The woman ahead of us looked appalled, whether at the story or Bacenor’s lamentation I could not tell.

“He died a hero’s death,” I said.

“My wife—why did she die?”

“She could not swim. I had to let her go.”

“You were there? You let her go? A huge strong man like you? You let her drown?”

I whispered to Bacenor. “I was just a boy of ten. I was strong enough to carry only you.”

“I can swim!”

“You were drunk, and half-passed out.”

“Don’t lie, slave.”

I breathed deeply. The woman was not looking at us but had the erect posture of someone who was listening with intent. “You would get seasick on your trading voyages, and would break into the trading stock to find wine to calm your stomach. But wine is a poor medicine for nausea. It would roil your stomach, not soothe it, and you would drink more to compensate. You drank seven bowls the night of the shipwreck.”

His eyes rolled back in his head and he gripped my elbow as though he meant to pull me down or climb me. But he was not having an epileptic fit. He was merely thinking hard. He said, “Hypnos is the brother of Death?”

“Death is called Thanatos.”

“Maybe I should pray to Hypnos? Does he talk to Thanatos? Would he be able to get a message to my wife and my boy, asking them to forgive me?”

“Forgive you for what?” I asked.

“For bringing them on that fateful journey.”

“I can talk to the priest about that while you see the Physician.
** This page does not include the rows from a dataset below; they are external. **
-- ==== Sys2Proof/Machine/Window.lean ====
section
/-! DEFINITION. The management window (R359, R360): what each doubleword reads, and what a write does to a register that
has no step of its own (R8, R26, R268, R278, R284, R302, R351, R352, R361, R365). -/

namespace Sys2Proof.Machine

/-! ### Device registers -/

/-- BSTAT (R361). -/
def bstat (p : Plat) : Nat := p.stage.toNat + (if p.warm then 0x40 else 0) + (if p.lock then 0x80 else 0) + p.fail.toNat * 0x10000

/-- The bytes of a digest, as the number that stands for it holds them (log 8). -/
def digestBytes (d : BitVec 512) : List Byte := bytesOf 64 d.toNat

/-- The measurement log; entry 0 is the ROM's digest (R366). -/
def logEntries (p : Plat) : List (BitVec 512) := p.mlog.set 0 (sha512 Config.romImage)

def logBytes (p : Plat) : List Byte := (logEntries p).flatMap digestBytes

/-- The doubleword at an offset of some bytes; beyond them it reads zero. -/
def dwordAt (bs : List Byte) (off : Nat) : DWord := BitVec.ofNat 64 (natOf ((bs.drop off).take 8))

/-- MCARE as it reads: a capacity domain has no ACTH (R278). -/
def mcareRead (d : Nat) (w : Word) : Word := if d < 8 then w else w &&& 0xFF1F

/-- TSWS (R268). -/
def tsws (c : Care) : DWord := BitVec.ofNat 64 (c.swapsDone.toNat + c.retired.toNat * 2 ^ 32)

/-- A device register at an offset below 0x1_0000 (R359). HWF0 to HWF3 stand 16 bytes apart, the upper doubleword of each
zero, and the bytes past the log and past the quote read zero (log 61). The quote is not readable while one is made (R366). DESIGN
CHOICE (log 103): MCARE 8 to 15 stand on a CY9400-P too, which has no capacity tier. -/
def deviceWord (s : State) (off : Nat) : Option DWord :=
  let p := s.plat
  let w (x : Nat) : Option DWord := some (BitVec.ofNat 64 x)
  if off = 0 then w (bstat p)
  else if off = 0x08 then w 0
  else if off = 0x10 then w p.flogp.toNat
  else if off = 0x18 then some p.wdogV
  else if off = 0x20 || off = 0x28 then some (p.fwopen.getD (off / 8 % 2) 0)
  else if 0x40 ≤ off && off < 0x80 then some (if off % 16 = 0 then p.hwf.getD ((off - 0x40) / 16) 0 else 0)
  else if off = 0x80 then w p.fid.toNat
  else if off = 0x88 then w p.bcfg.toNat
  else if off = 0x90 then w s.care.tswc.toNat
  else if off = 0x98 then some (tsws s.care)
  else if off = 0xA0 then w 3
  else if 0xA8 ≤ off && off < 0xC0 then w 0
  else if 0x100 ≤ off && off < 0x120 then some (dwordAt p.attn (off - 0x100))
  else if off = 0x120 then some p.attc
  else if 0x140 ≤ off && off < 0x160 then some (dwordAt (bytesOf 32 (ed25519Public p.idkey).toNat) (off - 0x140))
  else if 0x200 ≤ off && off < 0x400 then some (dwordAt (logBytes p) (off - 0x200))
  else if 0x400 ≤ off && off < 0x500 then (if p.quoting then none else some (dwordAt p.quote (off - 0x400)))
  else if 0x600 ≤ off && off < 0x680 then
    let d := (off - 0x600) / 8
    w (mcareRead d (s.care.domains.getD d {}).mcare).toNat
  else none

/-! ### Contexts, tasks, locks, journal -/

/-- A register of a context's block. -/
def contextWord (s : State) (c r : Nat) : Option DWord :=
  let x := s.ctx c
  if r = 0 then some x.hbase
  else if r = 0x08 then some x.sideb
  else if r = 0x10 then some (x.ctxc.setWidth 64)
  else if r = 0x20 then some x.ptroot
  else if r = 0x28 then some (x.cslot.setWidth 64)
  else if 0x40 ≤ r && r < 0xC0 then
    let l := x.laps.getD ((r - 0x40) / 16) (0, 0)
    some (if r % 16 = 0 then l.1 else l.2)
  else none

/-- Codes of the task states (R282). -/
def stateCode : TaskState → Nat
  | .free => 0
  | .waiting => 1
  | .ready => 2
  | .active => 3
  | .closing => 4
  | .preempting => 5
  | .parked => 6

/-- TSTAT of a slot (R303): a flushed team is the next to place (R301), and a reservation is in progress until it is complete
(R290). -/
def tstat (s : State) (slot : Nat) : DWord :=
  match s.task? slot with
  | none => 0
  | some t =>
    let bit (b : Bool) (n : Nat) : Nat := if b then 2 ^ n else 0
    let rsv : Bool := match s.gang with | some g => g.slot = slot && !g.placing | none => false
    let next : Nat := match t.flushed with
      | (i, r, _) :: _ => if recKind t.record = 1 then r else i
      | [] => if recKind t.record = 1 then t.recIdx else t.next
    BitVec.ofNat 64 (stateCode t.state + t.ctx * 8 + bit t.flt 11 + bit t.sealed 12 + bit rsv 13 + bit t.blocking 14 + bit t.overrun 15
      + (min 0xFFFF (s.teams.filter (fun x => x.slot = slot)).length) * 0x10000
      + next * 2 ^ 32)

/-- A slot's record, with its counter as it stands; a FREE slot reads zero (log 62). -/
def slotBytes (s : State) (slot : Nat) : List Byte :=
  match s.task? slot with
  | some t => t.record.take 4 ++ bytesOf 4 t.counter.toNat ++ t.record.drop 8
  | none => []

/-- The number of a team among those of its core (R251, log 62). -/
def teamNumber (s : State) (core id : Nat) : Nat :=
  (s.teams.filter (fun t => t.core = core || (t.pair && t.core + 1 = core))).findIdx (fun t => t.id = id)

/-- A range-lock entry's two doublewords (R251). -/
def lockWord (s : State) (core : Nat) (l : RangeLock) (second : Bool) : DWord :=
  if second then BitVec.ofNat 64 (l.len % 2 ^ 48 + (if core = 256 then 0 else teamNumber s core l.team % 256) * 2 ^ 48 + l.owner % 256 * 2 ^ 56)
  else BitVec.ofNat 64 (l.base % 2 ^ 48 + l.kind * 2 ^ 48 + l.ctx * 2 ^ 54 + l.sp * 2 ^ 60 + (if l.dst then 2 ^ 62 else 0) + 2 ^ 63)

/-- A doubleword of a core's range-lock table, or of the Belfry's. -/
def lockTableWord (s : State) (core off : Nat) : DWord :=
  match (s.locksOf core)[off / 16]? with
  | some l => lockWord s core l (off % 16 = 8)
  | none => 0

/-- A doubleword of a journal entry (R317). -/
def journalWord (s : State) (off : Nat) : DWord :=
  match s.journal[off / 64]? with
  | none => 0
  | some j =>
    match off % 64 / 8 with
    | 0 => BitVec.ofNat 64 (j.team % 2 ^ 32 + j.grp * 2 ^ 32 + j.fn * 2 ^ 37 + j.slot * 2 ^ 41 + j.ctx * 2 ^ 54 + j.kind * 2 ^ 60 + 2 ^ 63)
    | 1 => j.src
    | 2 => j.dst
    | 3 => j.len
    | 4 => j.arv
    | 5 => j.inst
    | _ => 0

/-- A doubleword of a group slot: its block, then DBGC; an empty slot reads zero. -/
def groupWord (s : State) (core slot off : Nat) : Option DWord :=
  if off = 0x400 then some (((s.group? core slot).map (fun g => g.dbgc.setWidth 64)).getD 0)
  else if off < 0x400 then some (((s.group? core slot).map (fun g => dwordAt (groupBlock g).1 off)).getD 0)
  else none

/-- The keyed records of a core, partition by partition, each in sequence order (R189, R359). -/
def keyedBytes (s : State) (core : Nat) : List Byte :=
  s.teams.flatMap (fun t => (t.sides.filter (fun d => d.core = core)).flatMap (fun d => (bySeq d.keyed.entries).flatMap (keyedRecord t core 0)))

/-- A remap entry (R264). -/
def remapWord (c : Care) (g : Nat) : Nat :=
  let r := remapOf c g
  r.map.toNat + r.bad.toNat * 256 + (upFrom 0 4).foldl (fun n i => n + r.cnt.getD i 0 % 16 * 2 ^ (16 + 4 * i)) 0

/-! ### What R360 adds -/

/-- The teams of a core. -/
def teamsOn (s : State) (core : Nat) : List Team := s.teams.filter (fun t => t.core = core || (t.pair && t.core + 1 = core))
Maybe he can make a sacrifice.”

He let me go so he could pull out a ten drachma coin for the priest.

“Isn’t that too much?” I said.

“I am a rich man, am I not? Take it!”

I put the coin in the leather pouch that I kept tied around my neck.

Not much later the silver-haired woman was admitted to the sleeping ward and then it was our turn to be interviewed. The clerk, in a blue himation, bald, black-bearded, and officious, stood behind a high desk with a goose-feather pen in his hand. He wrote into a vellum ledger as he asked us questions. Who are you? Where are you from? How long since you last slept? He asked Bacenor at first but as I was the one who answered. He directed the balance of his questions to me. “Does he take stimulants or sedatives?”

“No longer,” I said.

“And do you ferry him everywhere, or does he walk on his own?”

“Almost always I carry—”

“I am a rich man!” Bacenor cried out. “Only hoi polloi walk!”
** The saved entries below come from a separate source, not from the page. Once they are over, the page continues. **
/-- READ: both pages, or the one of a retirement, go into the unit's buffer. A line that it finds uncorrectable is poisoned (R273),
and is written so in WRITE. -/
def swapReadPages (s0 : State) (group : Nat) (finds : List RowFinding) : State :=
  match swapAt s0 group .hold with
  | none => s0
  | some w =>
    let r := remapOf s0.care group
    let from1 := realFrame r (frameOf r w.memA)
    let read (f : RowFinding) : Bool := findingOk s0 f && ((f.group, f.frame) = from1 || (!w.retire && (f.group, f.frame) = realFrame r (frameOf r w.memB)))
    let s := (finds.filter read).foldl scrubLine s0
    match swapAt s group .hold with
    | none => s
    | some w =>
      s.setSwap { w with phase := .read, bufA := readPage s (frameLoc r (frameOf r w.memA) 0)
                         bufB := if w.retire then {} else readPage s (frameLoc r (frameOf r w.memB) 0) }

/-- SWAP_READ. -/
def execSwapRead (r : GroupRead) (s : State) : Host.Outcome State Fault Refusal :=
  .next (swapReadPages s r.group r.finds)

/-- WRITE: each page goes into its new frame. -/
def swapWritePages (s : State) (group : Nat) : State :=
  match swapAt s group .read with
  | none => s
  | some w =>
    let r := remapOf s.care group
    let s1 :=
      if w.retire then placePage s (spareLoc w.spare) w.bufA
      else placePage (placePage s (frameLoc r 0 0) w.bufA) (frameLoc r w.frame 0) w.bufB
    s1.setSwap { w with phase := .write }

/-- SWAP_WRITE. -/
def execSwapWrite (group : Nat) (s : State) : Host.Outcome State Fault Refusal := .next (swapWritePages s group)

/-- MAP with two members exchanged. -/
def swapMap (r : Remap) (a b : Nat) : BitVec 8 :=
  BitVec.ofNat 8 ((upFrom 0 4).foldl (fun n i => n + 4 ^ i * frameOf r (if i = a then b else if i = b then a else i)) 0)

/-- COMMIT: the new MAP, or BAD and the spare map, is written; a retirement is counted, reported and frees the score of the row for
which it is made (R277). A spare that is replaced itself is not used again. -/
def swapCommitMap (s : State) (group : Nat) : State :=
  match swapAt s group .write with
  | none => s
  | some w =>
    let r := remapOf s.care group
    if w.retire then
      let r1 : Remap := { r with bad := r.bad ||| BitVec.ofNat 4 (2 ^ w.frame), spares := (w.frame, w.spare) :: r.spares }
      let c := (putRemap s.care r1).setDomain w.domain (fun d => Domain.reheat { d with scores := d.scores.filter (fun x => x.row ≠ w.row) })
      let s1 : State := { s with care := { c with retired := c.retired + 1 } }
      (s1.setSwap { w with phase := .commit }).event 2 (phys := pageOf group w.memA) (domain := w.domain) (row := w.row)
    else
      let c := putRemap s.care { r with map := swapMap r w.memA w.memB }
      let s1 : State := { s with care := { c with swapsDone := c.swapsDone + 1 } }
      s1.setSwap { w with phase := .commit }

/-- SWAP_COMMIT. -/
def execSwapCommit (group : Nat) (s : State) : Host.Outcome State Fault Refusal := .next (swapCommitMap s group)

/-- The place of a step among an agent's. -/
def stepIndex (a : Agent) (st : AStep) : Nat := a.steps.findIdx (fun x => x = st)

/-- A part of a remote write is done; with its last the device that sent it is answered (R270). -/
def partDone (s : State) (req : Option Nat) : State :=
  match req.bind (fun n => s.fabric.pending.find? (fun p => p.1 = n)) with
  | none => s
  | some (n, fid, left) =>
    let rest := s.fabric.pending.filter (fun p => p.1 ≠ n)
    if left ≤ 1 then { s with fabric := { s.fabric with pending := rest } }.remoteAnswer fid 0 []
    else { s with fabric := { s.fabric with pending := rest ++ [(n, fid, left - 1)] } }

/-- A write of a device that waits at a line of some parts (R270, R354). -/
def waitsAhead (s : State) (fid : Nat) (ps : List (Nat × Nat × Nat)) : Option Nat :=
  s.care.swaps.findSome? (fun x => x.waits.findSome? (fun w => match w with
    | .remote loc bs (some n) _ _ =>
      if s.fabric.pending.any (fun p => p.1 = n && p.2.1 = fid) && ps.any (fun p => overlaps p.1 p.2.1 loc bs.length) then some loc else none
    | _ => none))

/-- A remote read is answered, behind the writes of its device that wait for its lines (R270, R353, R354). -/
def remoteRead (s : State) (fid : Nat) (ps : List (Nat × Nat × Nat)) (used : Nat × List Addr) : State :=
  match waitsAhead s fid ps with
  | some loc => waitFor s loc (.remoteRead fid ps used)
  | none =>
    let (bs, bad) := outsideBytes s ps
    (countParts s ps).remoteAnswer fid (if bad then 1 else 0) bs

/-- A write that waited is performed (R269), or waits again for a swap that holds its page since; nothing is left to
perform when its owner is gone. -/
def performWait (s : State) (w : Waiter) : State :=
  match w with
  | .out core e =>
    if !(s.channel core).contains e then s
    else if held s.care e.loc then waitFor s e.loc w
    else landOut s core e
  | .agent id st =>
    match s.agents.find? (fun a => a.id = id) with
    | none => s
    | some a =>
      if !a.steps.contains st then s
      else if st.heldBy s.care then waitFor s (st.writeLoc.getD 0) w
      else takeStep s a (stepIndex a st)
  | .host =>
    match s.hostq with
    | q :: _ => applyMemoryWrite s q
    | [] => s
  | .remote loc bs req bad _ => if held s.care loc then waitFor s loc w else partDone ((s.put loc bs).poisonAt loc bad) req
  | .remoteRead fid ps used => remoteRead s fid ps used

/-- RELEASE: the hold clears, waiting writes are performed in order, and retirements that are due start. -/
def swapReleaseHold (s : State) (group : Nat) : State :=
  match swapAt s group .commit with
  | none => s
  | some w =>
    let s1 : State := { s with care := { s.care with swaps := s.care.swaps.filter (fun x => x.group ≠ group) } }
    startDue (w.waits.foldl performWait s1)

/-- SWAP_RELEASE. -/
def execSwapRelease (group : Nat) (s : State) : Host.Outcome State Fault Refusal := .next (swapReleaseHold s group)

/-! ### Scrubbing (R275, R276) -/

/-- A patrol or hot-list scrub of a domain (R275): it scrubs the rows that it skipped, once they are held no longer, and takes
what it finds; a held row is skipped and owed (R271). -/
def patrolStep (s : State) (domain : Nat) (finds : List RowFinding) : State :=
  let owed (d : Domain) : Domain := { d with skipped := d.skipped.filter (rowHeld s.care domain) }
  (finds.filter (fun f => findingOk s f && frameDomain f.group f.frame = domain)).foldl (fun s f =>
    let row := rowNumber f.group f.frame f.line
    if rowHeld s.care domain row then
      { s with care := s.care.setDomain domain (fun d => if d.skipped.contains row then d else { d with skipped := d.skipped ++ [row] }) }
    else scrubLine s f) { s with care := s.care.setDomain domain owed }

/-- PATROL_SCRUB_STEP. -/
def execPatrolScrubStep (domain : Nat) (finds : List RowFinding) (s : State) : Host.Outcome State Fault Refusal :=
  .next (patrolStep s domain finds)

/-- SCRUB_PASS_END: every score of the domain is halved, and entries that reach 0 are freed. -/
def execScrubPassEnd (domain : Nat) (s : State) : Host.Outcome State Fault Refusal :=
  .next { s with care := s.care.setDomain domain (fun d =>
    Domain.reheat { d with scores := (d.scores.map (fun x => { x with score := x.score / 2 })).filter (fun x => 0 < x.score) }) }

/-! ### Activation counters (R279) -/

/-- The counter of a row of a stack. -/
def actOf (c : Care) (stack row : Nat) : Nat := ((c.acts.find? (fun a => a.1 = stack && a.2.1 = row)).map (·.2.2)).getD 0

def setAct (c : Care) (stack row n : Nat) : Care :=
  let rest := c.acts.filter (fun a => !(a.1 = stack && a.2.1 = row))
  { c with acts := if n = 0 then rest else rest ++ [(stack, row, n)] }

/-- Activations since the last precharge are counted, and the counter is read (R279): at the threshold of the stack, saturated, or
on a parity error, the neighbours of the row in its pseudo-channel are refreshed and the counter is 0; a parity error is logged
and reported. -/
def prechargeRow (s : State) (stack row activations : Nat) (read : CounterRead) : State :=
  let g := row / 64 * 8 + stack
  if 8 ≤ stack || Config.congruenceGroups ≤ g then s
  else
    let n := actOf s.care stack row + activations
    if read ≠ .good || mcareActh (s.care.domains.getD stack {}).mcare * 64 ≤ n then
      let c := setAct s.care stack row 0
      let s1 : State := { s with care := { c with refreshed := [-2, -1, 0, 1, 2].map (fun i => (stack, (row : Int) + 64 * i)) } }
      match read with
      | .parityBad f => { s1 with plat := logFault s1.plat f }.event 4 (phys := pageIn s1.care g 0) (domain := stack) (row := row)
      | _ => s1
    else { s with care := setAct s.care stack row n }

/-- PRECHARGE. -/
def execPrecharge (stack row activations : Nat) (read : CounterRead) (s : State) : Host.Outcome State Fault Refusal :=
  .next (prechargeRow s stack row activations read)

end Sys2Proof.Machine
end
The clerk nodded and entered a mark into his ledger. “But he can walk if necessary?”

I affirmed he could.

“You can go through that door,” the clerk said. Bacenor gestured at me to stoop so I could carry him, but the clerk said, “No, you must go in alone.”

“But my slave is my memory,” Bacenor said.
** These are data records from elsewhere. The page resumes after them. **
-- ==== Sys2Proof/Machine/Schedule.lean ====
section
/-! DEFINITION. What a step of the machine is: the word that issues next is fetched and decoded (R9, R38, R51, R61); with
nothing issuing, one step of the device that can be taken, in rotation (log 2). -/

namespace Sys2Proof.Machine

/-- A step of the device, by its meaning. -/
abbrev Move := State → Host.Outcome State Fault Refusal

/-- The context in which a bundle's words are fetched. -/
def Bundle.ctx (b : Bundle) (s : State) : Option Nat := (s.teamOf b.core b.slot).map (·.ctx)

/-- What a front end finds at the next word of its bundle. -/
inductive Word1 where
  | gone
  | trap (vec cause : Nat)
  | illegal (w : Word) (cause : Nat)
  | instr (c : Code)
  deriving DecidableEq, Repr

/-- Fetch and decode the next word of a bundle. -/
def fetchWord (s : State) (b : Bundle) : Word1 :=
  match b.ctx s with
  | none => .gone
  | some c =>
    match fetch s c b.pos with
    | .trap v k => .trap v k
    | .word w =>
      match decodeCode w with
      | .ok c => .instr c
      | .error (.illegal k) => .illegal w k
      | .error .truncated => .gone

/-- The translation that a fetch takes is cached, its walk counted (R266, R330). -/
def touchFetch (s : State) (b : Bundle) : State :=
  match b.ctx s with
  | some c => s.touch c b.pos.toNat
  | none => s

/-! ### The rotation (log 2) -/

/-- The next phase of a swap. -/
def swapMove (w : Swap) : Move :=
  match w.phase with
  | .hold => execSwapRead { group := w.group }
  | .read => execSwapWrite w.group
  | .write => execSwapCommit w.group
  | .commit => execSwapRelease w.group

/-- An agent takes its first step that is ready, or completes. -/
def agentMove (a : Agent) : Move :=
  match (upFrom 0 a.steps.length).find? (fun n => a.stepReady n) with
  | some n => execAgentStep a.id n
  | none =>
    match a.fin with
    | .cpy _ _ => execCpyInstanceComplete a.id
    | .collective slot => execCollectiveComplete slot
    | _ => execAgentComplete a.id

/-- The steps that the front of a group or lantern may owe. -/
def frontMoves (core slot : Nat) (f : Front) (w : Waiting) (traps : Bool) : List Move :=
  (if f.sq = [] then [] else [execSqEntryLeave core slot]) ++
  (f.ops.filterMap (fun o => o.lands.head?.map (fun d => execLongLatencyComplete core slot o.id d.lane))) ++
  (if traps then [execTrapEntry core slot] else []) ++
  (match w with
    | .bitmap _ _ => [execWaitbmProceed core slot]
    | .synce => [execSynceProceed core slot]
    | .lock _ => [execRangeLockGrant core slot]
    | _ => [])

def groupMoves (g : Group) : List Move :=
  frontMoves g.core g.slot g.fe g.waiting (g.traps ≠ []) ++
  (if g.tickets g.liveLanes = [] then [] else [execRangeLockGrant g.core g.slot]) ++
  (match g.spec with
    | some r => if g.fe.count r.tok = 0 then [execSpeculationResolve g.core g.slot] else []
    | none => []) ++
  (if (g.exitsAt false).isSome then [execExitsRestart g.core g.slot] else []) ++
  (if g.retired then [execGroupSlotFree g.core g.slot] else [])

/-- Whether a group waits for a value of the decision queue. -/
def Waiting.atQueue : Waiting → Bool
  | .queue _ => true
  | _ => false

def teamMoves (s : State) (t : Team) : List Move :=
  let gs := s.groups.filter (fun g => g.team = t.id)
  (if gs.any (fun g => (waitsBarrier g.waiting).isSome) then [execBarrierComplete t.id] else []) ++
  (if t.held ≠ [] || t.lantern || gs.any (fun g => g.waiting.atQueue) then [execDqpopDeliver t.id] else []) ++
  (if t.insts = [] then [] else [execCpyInstanceStart t.id]) ++
  (if gs.any (fun g => g.regroupAt.isSome) then [execRegroupPack t.id] else []) ++
  (t.sides.filterMap (fun d => if d.queue = [] then none else some (execTileCommandComplete t.id (d.core - t.core)))) ++
  (if gs.all (·.retired) then [if t.writingBack then execTeamRetirement t.id else execTeamWriteBackStart t.id] else [])

/-- Cores on which something is resident. -/
def busyCores (s : State) : List Nat :=
  (s.groups.map (·.core) ++ s.lanterns.map (·.core)).foldl (fun l c => insertNat c l) []

/-- The steps of the device that may be taken, in a fixed order. -/
def moves (s : State) : List Move :=
  s.care.swaps.map swapMove ++
  (if s.hostq = [] then [] else [execHostWriteApply]) ++
  (match s.outb with | o :: _ => [execOutboundToMemory o.core 0] | [] => []) ++
  s.agents.map agentMove ++ s.groups.flatMap groupMoves ++
  s.lanterns.flatMap (fun l => frontMoves l.core l.slot l.fe l.waiting (l.traps ≠ [])) ++
  s.teams.flatMap (teamMoves s) ++
  (if s.invs = [] then [] else [execInvalidationComplete]) ++
  (match s.saves with | v :: _ => [execContextSaveComplete v.ctx] | [] => []) ++
  (if s.preempts = [] then [] else [execPreemptDeadlineExpiry 0]) ++
  (if s.plat.quoting then [execQuoteReady] else []) ++
  (if s.tasks = [] then [] else [execDistributorDecision 1]) ++
  (busyCores s).map (fun c => execIssueCycle c)

/-- One step of the device in rotation; with none to take, nothing happens. -/
def rotate (s : State) : Host.Outcome State Fault Refusal :=
  let ms := moves s
  match ms[s.turn % ms.length]? with
  | some m => m { s with turn := s.turn + 1 }
  | none => .next s

/-! ### A word placed where the next step fetches it (log 1) -/

/-- The tables and the code page of the placed program: virtual page 0x1_0000 lies at physical page 0x11_0000. -/
def placedTables : List (Nat × Nat) := [(0x100000, 0x101001), (0x101000, 0x102001), (0x102000, 0x103001), (0x103008, 0x11000F)]

def placedPc : Addr := 0x10000

/-- The bytes of a placed word, and zeros after it up to the longest unit. -/
def placedBytes (nbits w : Nat) : List Byte := bytesOf 4 (w % 2 ^ min nbits 32) ++ List.replicate 12 0

/-- Bytes of DRAM as a loader leaves them: written, and not poisoned. -/
def placeBytes (s : State) (loc : Nat) (bs : List Byte) : State :=
  let su := storeLoc s.care (lineOf loc)
  { s with mem := s.mem.write (storeLoc s.care loc) bs, poison := s.poison.filter (· ≠ su) }

/-- A grid record of one team with one 16-wide group and room for every register. -/
def placedRecord : List Byte :=
  bytesOf 8 0 ++ bytesOf 6 0x10000 ++ [1, 0] ++ bytesOf 4 1 ++ [128, 32, 16, 0] ++ bytesOf 2 4096 ++ bytesOf 2 24576 ++ bytesOf 2 512
    ++ bytesOf 8 0 ++ bytesOf 4 0xFFFFFFFF ++ List.replicate 86 0

def placedTask : Task := { slot := 0, ctx := 0, state := .closing, record := placedRecord, next := 1, placed := true }

def placedDesc : NextTeam := { index := 0, s10 := 1 }

/-- The resident team. -/
def placedTeam (id : Nat) : Team :=
  { id := id, slot := 0, ctx := 0, core := 0, lines := 24576, laneb := 512, vregs := 128, tiles := 32, accs := 16, kas := 4096
    sides := [startSide placedRecord 0 0] }

/-- The machine with that team resident, and its group's bundle at the placed word. -/
def placeTeamAt (s : State) (id : Nat) : State :=
  { s with
      plat := { s.plat with stage := 3, powered := true }
      ctxs := s.ctxs.set 0 { ptroot := 0x100001 }
      tasks := placedTask :: s.tasks.filter (fun t => t.slot ≠ 0)
      teams := s.teams ++ [placedTeam id]
      groups := startGroup placedRecord placedDesc false id { core := 0, bay := 0, base := 0 } 0 0 :: s.groups.filter (fun g => !(g.core = 0 && g.slot = 0))
      issue := [{ core := 0, slot := 0, lanes := 0xFFFF, unit := placedPc, pos := placedPc }] }

end Sys2Proof.Machine
end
“Your memory will improve once Dr. Phobetor has treated you.”

“Ahh,” he said uncertainly. He stared at me, his face twisted by confusion and fear, then found some remnant of dignity, and stood up straight as he could given his hunchback, and walked through the doorway.

The clerk told me the name of a cheap inn I could go to where slaves could sleep. Bacenor’s treatment, he said, would take at least one full day and night.